→ **YOUR TASK**
Lines from the beginning of the entries up to and including the one with "def coreAgent (i" must be duplicated word for word; leave out all others.

*** Begin section ***

-- ==== Sys2Proof/Machine/IleshMemory.lean ====
section
/-! DEFINITION. Ilesh loads, stores and atomic accesses (R229 to R232, R237, R253, R258). -/

namespace Sys2Proof.Machine

/-- The reader or writer a core is to register pages (R58, R93). -/
def coreAgent (i : Nat) : Agent := if i = 36 then .mss else .core i

/-- An uncorrectable word that an access of normal memory reads, by its address. -/
def poisonAt (s : State) (i a n : Nat) : Option Nat :=
  match place s i a with
  | .normal k =>
    if i < 32 ∧ a < sliceBytes then (poisonIn s i a n).map (·.offset)
    else if k < 2 ^ 40 then
      (s.media.dram.find? fun d => d.2 && decide (k < d.1 + 8) && decide (d.1 < k + n)).map fun d => 0x010000000000 + d.1
    else none
  | _ => none

/-- What a read of normal memory leaves: errors corrected or counted (R206, R544). -/
def coreTouch (i a n : Nat) (s : State) : State :=
  match place s i a with
  | .normal k =>
    if i < 32 ∧ a < sliceBytes then sliceTouch i a n s
    else if k < 2 ^ 40 then dramTouch k n s else s
  | _ => s

/-- The address checks of an access, in the order of R258: alignment, the address map, the regions, then what the place
itself refuses. -/
def accessCheck (s : State) (i : Nat) (c : Core) (q : Need) (atomic : Bool) (a n : Nat) : Option (Nat × Nat) :=
  let fault := if q.w then cause.STORE_FAULT else cause.LOAD_FAULT
  if a % n ≠ 0 then some (cause.ALIGN, 0)
  else match place s i a with
    | .none => some (fault, 1)
    | .rom _ _ => if q.w then some (fault, 1) else (regionRefuses c q a n).map fun sub => (fault, sub)
    | .device _ => match regionRefuses c q a n with
      | some sub => some (fault, sub)
      | none => if atomic then some (fault, 3) else none
    | .normal _ => (regionRefuses c q a n).map fun sub => (fault, sub)

/-- Bytes of an access at the instruction's width. -/
def accessBytes (x : Ilx) : Nat := widthBits x.width / 8

/-- A load: the value with the state after it, or the poisoned word. -/
def coreLoad (i a n : Nat) (s : State) : (Option Nat × Nat) × State :=
  match place s i a with
  | .device off =>
    let (v, s) := deviceLoad (coreAgent i) off n s
    ((none, v), s)
  | _ => ((poisonAt s i a n, leNat (coreBytes s i a n)), coreTouch i a n s)

/-- A load instruction; `ext` extends what was read. -/
def loadIl (i : Instr) (x : Ilx) (d b : Nat) (disp : Int) (ext : Nat → Nat) (s : State) : State :=
  runIl i x (fun c next s =>
    let a := addrPlus (gReg c b) disp
    let n := accessBytes x
    match accessCheck s x.core c ⟨true, false, false⟩ false a n with
    | some (why, sub) => .exc why sub a
    | none =>
      let ((bad, v), s) := coreLoad x.core a n s
      match bad with
      | some p => .excIn s cause.POISON 0 p
      | none => .done { setG (getCore s x.core) d (ext v) with pc := next } s) s

/-- A value of the instruction's width, sign-extended to 64 bits. -/
def signTo64 (x : Ilx) (v : Nat) : Nat :=
  let n := widthBits x.width
  if bitOf v (n - 1) then v + (2 ^ 64 - 2 ^ n) else v

/-- LD. -/
def execLd (x : Ilx) (d b : Nat) (disp : Int) (s : State) : Host.Outcome State Fault Refusal :=
  .next (loadIl (.ld x d b disp) x d b disp (fun v => v) s)

/-- LDS. -/
def execLds (x : Ilx) (d b : Nat) (disp : Int) (s : State) : Host.Outcome State Fault Refusal :=
  .next (loadIl (.lds x d b disp) x d b disp (signTo64 x) s)

/-- A store to a page may act on the core itself: one that then no longer runs the program keeps what the write made of it. -/
def afterDevice (i : Nat) (c : Core) (next : Nat) (s : State) : IlEnd :=
  let now := getCore s i
  if now.act = .running ∧ now.pc = c.pc then .done { now with pc := next } s else .done now s

/-- ST. -/
def execSt (x : Ilx) (r b : Nat) (disp : Int) (s : State) : Host.Outcome State Fault Refusal :=
  .next (runIl (.st x r b disp) x (fun c next s =>
    let a := addrPlus (gReg c b) disp
    let n := accessBytes x
    let v := opnd c x r
    match accessCheck s x.core c ⟨false, true, false⟩ false a n with
    | some (why, sub) => .exc why sub a
    | none => match place s x.core a with
      | .device off => afterDevice x.core c next (deviceStore (coreAgent x.core) off n v s)
      | _ => .done { c with pc := next } (coreWrite x.core a (leBytes n v) s)) s)

/-- An atomic access at `a`: the old value gives the new one, or none where nothing is stored, and the core after it. -/
def atomicIl (i : Instr) (x : Ilx) (addr : Core → Nat) (new : Core → Nat → Option Nat) (fin : Core → Nat → Core) (s : State) : State :=
  runIl i x (fun c next s =>
    let a := addr c
    let n := accessBytes x
    match accessCheck s x.core c ⟨true, true, false⟩ true a n with
    | some (why, sub) => .exc why sub a
    | none =>
      let ((bad, old), s) := coreLoad x.core a n s
      match bad with
      | some p => .excIn s cause.POISON 0 p
      | none =>
        let s := match new c old with
          | some v => coreWrite x.core a (leBytes n v) s
          | none => s
        .done { fin (getCore s x.core) old with pc := next } s) s

/-- XCHG. -/
def execXchg (x : Ilx) (d r : Nat) (s : State) : Host.Outcome State Fault Refusal :=
  .next (atomicIl (.xchg x d r) x (fun c => gReg c r) (fun c _ => some (opnd c x d)) (fun c old => setG c d old) s)

/-- CAS: Z tells that the value was stored. -/
def execCas (x : Ilx) (d b r : Nat) (s : State) : Host.Outcome State Fault Refusal :=
  .next (atomicIl (.cas x d b r) x (fun c => gReg c b) (fun c old => if old = opnd c x d then some (opnd c x r) else none)
    (fun c old => { setG c d old with flags := flagSet c.flags fZ (old == opnd c x d) }) s)

/-- AMOADD. -/
def execAmoadd (x : Ilx) (d r : Nat) (s : State) : Host.Outcome State Fault Refusal :=
  .next (atomicIl (.amoadd x d r) x (fun c => gReg c r) (fun c old => some ((old + opnd c x d) % 2 ^ widthBits x.width)) (fun c old => setG c d old) s)

/-- RSFILL (R249): it reads its entries like any load, so a poisoned one raises POISON. -/
def execRsfill (x : Ilx) (k : Nat) (s : State) : Host.Outcome State Fault Refusal :=
  .next (runIl (.rsfill x k) x (fun c next s =>
    if k = 0 ∨ 16 < k then .exc cause.ILLEGAL 0 (einfoBytes x)
    else onlyC0 c <|
      let n := min (min k ((c.rsbase - c.rsp) / 16)) (16 - c.stack.length)
      match (List.range n).find? fun i => !spillOk s x.core c (c.rsp + 16 * i) with
      | some i => .exc cause.LOAD_FAULT 2 (addrPlus c.rsp (16 * i))
      | none =>
        let bad := poisonAt s x.core c.rsp (16 * n)
        let l := (List.range n).map fun i => entryOfSpill (coreBytes s x.core (c.rsp + 16 * i) 16)
        let s := coreTouch x.core c.rsp (16 * n) s
        match bad with
        | some p => .excIn s cause.POISON 0 p
        | none =>
          .done { getCore s x.core with
            stack := l.reverse ++ c.stack, rsp := c.rsp + 16 * n, flags := flagSet c.flags fZ (n == 0), pc := next } s) s)

end Sys2Proof.Machine
end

*** End section ***

→ **EXERCISE ANSWER**
-- ==== Sys2Proof/Machine/IleshMemory.lean ====
section
/-! DEFINITION. Ilesh loads, stores and atomic accesses (R229 to R232, R237, R253, R258). -/

namespace Sys2Proof.Machine

/-- The reader or writer a core is to register pages (R58, R93). -/
def coreAgent (i : Nat) : Agent := if i = 36 then .mss else .core i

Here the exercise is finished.